Material supplied START

-- ==== Sys2Proof/Laws/Uses.lean ====
section
/-!
SUPPORT. What an instruction of code memory names (`Instr.use`): at most one destination run and one destination predicate.
-/
namespace Sys2Proof.Machine
open Sys2Proof

/-- A use of operands with at most one destination run, one register where it is uniform, and one predicate. -/
structure SingleUse (u : Use) : Prop where
  wr : u.wr.length ≤ 1
  pw : u.pw.length ≤ 1
  uni : ∀ r ∈ u.wr, r.uni = true → r.n = 1
  pred : ∀ q ∈ u.pw, q < 8

theorem dst_uni (d : Dst) (n : Nat) (h : (d.ref n).uni = true) : (d.ref n).n = 1 := by
  unfold Dst.ref at *
  split <;> simp_all

theorem SingleUse.of (h : Hdr) (rd wr : List RegRef) (pr pw : List Nat) (h1 : wr = [] ∨ ∃ r, wr = [r] ∧ (r.uni = true → r.n = 1))
    (h2 : pw = [] ∨ ∃ q, pw = [q] ∧ q < 8) : SingleUse { hdr := h, rd := rd, wr := wr, pr := pr, pw := pw } := by
  refine ⟨?_, ?_, ?_, ?_⟩
  · rcases h1 with rfl | ⟨r, rfl, -⟩ <;> simp
  · rcases h2 with rfl | ⟨q, rfl, -⟩ <;> simp
  · intro r hr
    rcases h1 with rfl | ⟨r', rfl, h⟩
    · simp at hr
    · obtain rfl := List.mem_singleton.1 hr
      exact h
  · intro q hq
    rcases h2 with rfl | ⟨q', rfl, h⟩
    · simp at hq
    · obtain rfl := List.mem_singleton.1 hq
      exact h

theorem optVref_single (o : Option (Fin 64)) : optVref o = [] ∨ ∃ r, optVref o = [r] ∧ (r.uni = true → r.n = 1) := by
  cases o
  · exact Or.inl rfl
  · exact Or.inr ⟨_, rfl, fun h => by cases h⟩

/-- Every instruction names its operands so. -/
theorem use_single (i : Instr) (u : Use) (h : i.use = some u) : SingleUse u := by
  have v : ∀ d n, ∃ r, [vref d n] = [r] ∧ (r.uni = true → r.n = 1) := fun d n => ⟨_, rfl, fun h => by cases h⟩
  have w : ∀ (d : Dst) n, ∃ r, [d.ref n] = [r] ∧ (r.uni = true → r.n = 1) := fun d n => ⟨_, rfl, dst_uni d n⟩
  have x : ∀ d, ∃ r, [uref d] = [r] ∧ (r.uni = true → r.n = 1) := fun d => ⟨_, rfl, fun _ => rfl⟩
  have q : ∀ p : Fin 8, ∃ r, [p.val] = [r] ∧ r < 8 := fun p => ⟨_, rfl, p.isLt⟩
  cases i <;> first
    | exact absurd (show none = some u from h) (by simp)
    | (obtain rfl := Option.some.inj h
       first
         | exact SingleUse.of _ _ _ _ _ (Or.inr (w _ _)) (Or.inl rfl)
         | exact SingleUse.of _ _ _ _ _ (Or.inl rfl) (Or.inl rfl)
         | exact SingleUse.of _ _ _ _ _ (Or.inr (v _ _)) (Or.inl rfl)
         | exact SingleUse.of _ _ _ _ _ (Or.inr (x _)) (Or.inl rfl)
         | exact SingleUse.of _ _ _ _ _ (Or.inl rfl) (Or.inr (q _))
         | exact SingleUse.of _ _ _ _ _ (Or.inr (w _ _)) (Or.inr (q _))
         | exact SingleUse.of _ _ _ _ _ (optVref_single _) (Or.inl rfl)
         | (refine SingleUse.of _ _ _ _ _ ?_ (Or.inl rfl)
            split
            · exact Or.inl rfl
            · exact Or.inr (v _ _)))

end Sys2Proof.Machine
end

Material supplied END

Instructions to follow:
Please write out the whole of the material exactly.

Exercise output:
-- ==== Sys2Proof/Laws/Uses.lean ====
section
/-!
SUPPORT. What an instruction of code memory names (`Instr.use`): at most one destination run and one destination predicate.
-/
namespace Sys2Proof.Machine
open Sys2Proof

/-- A use of operands with at most one destination run, one register where it is uniform, and one predicate. -/
structure SingleUse (u : Use) : Prop where
  wr : u.wr.length ≤ 1
  pw : u.pw.length ≤ 1
  uni : ∀ r ∈ u.wr, r.uni = true → r.n = 1
  pred : ∀ q ∈ u.pw, q < 8

theorem dst_uni (d : Dst) (n : Nat) (h : (d.ref n).uni = true) : (d.ref n).n = 1 := by
  unfold Dst.ref at *
  split <;> simp_all

theorem SingleUse.of (h : Hdr) (rd wr : List RegRef) (pr pw : List Nat) (h1 : wr = [] ∨ ∃ r, wr = [r] ∧ (r.uni = true → r.n = 1))
    (h2 : pw = [] ∨ ∃ q, pw = [q] ∧ q < 8) : SingleUse { hdr := h, rd := rd, wr := wr, pr := pr, pw := pw } := by
  refine ⟨?_, ?_, ?_, ?_⟩
  · rcases h1 with rfl | ⟨r, rfl, -⟩ <;> simp
  · rcases h2 with rfl | ⟨q, rfl, -⟩ <;> simp
  · intro r hr
    rcases h1 with rfl | ⟨r', rfl, h⟩
    · simp at hr
    · obtain rfl := List.mem_singleton.1 hr
      exact h
  · intro q hq
    rcases h2 with rfl | ⟨q', rfl, h⟩
    · simp at hq
    · obtain rfl := List.mem_singleton.1 hq
      exact h

theorem optVref_single (o : Option (Fin 64)) : optVref o = [] ∨ ∃ r, optVref o = [r] ∧ (r.uni = true → r.n = 1) := by
  cases o
  · exact Or.inl rfl
  · exact Or.inr ⟨_, rfl, fun h => by cases h⟩

/-- Every instruction names its operands so. -/
theorem use_single (i : Instr) (u : Use) (h : i.use = some u) : SingleUse u := by
  have v : ∀ d n, ∃ r, [vref d n] = [r] ∧ (r.uni = true → r.n = 1) := fun d n => ⟨_, rfl, fun h => by cases h⟩
  have w : ∀ (d : Dst) n, ∃ r, [d.ref n] = [r] ∧ (r.uni = true → r.n = 1) := fun d n => ⟨_, rfl, dst_uni d n⟩
  have x : ∀ d, ∃ r, [uref d] = [r] ∧ (r.uni = true → r.n = 1) := fun d => ⟨_, rfl, fun _ => rfl⟩
  have q : ∀ p : Fin 8, ∃ r, [p.val] = [r] ∧ r < 8 := fun p => ⟨_, rfl, p.isLt⟩
  cases i <;> first
    | exact absurd (show none = some u from h) (by simp)
    | (obtain rfl := Option.some.inj h
       first
         | exact SingleUse.of _ _ _ _ _ (Or.inr (w _ _)) (Or.inl rfl)
         | exact SingleUse.of _ _ _ _ _ (Or.inl rfl) (Or.inl rfl)
         | exact SingleUse.of _ _ _ _ _ (Or.inr (v _ _)) (Or.inl rfl)
         | exact SingleUse.of _ _ _ _ _ (Or.inr (x _)) (Or.inl rfl)
         | exact SingleUse.of _ _ _ _ _ (Or.inl rfl) (Or.inr (q _))
         | exact SingleUse.of _ _ _ _ _ (Or.inr (w _ _)) (Or.inr (q _))
         | exact SingleUse.of _ _ _ _ _ (optVref_single _) (Or.inl rfl)
         | (refine SingleUse.of _ _ _ _ _ ?_ (Or.inl rfl)
            split
            · exact Or.inl rfl
            · exact Or.inr (v _ _)))

end Sys2Proof.Machine
end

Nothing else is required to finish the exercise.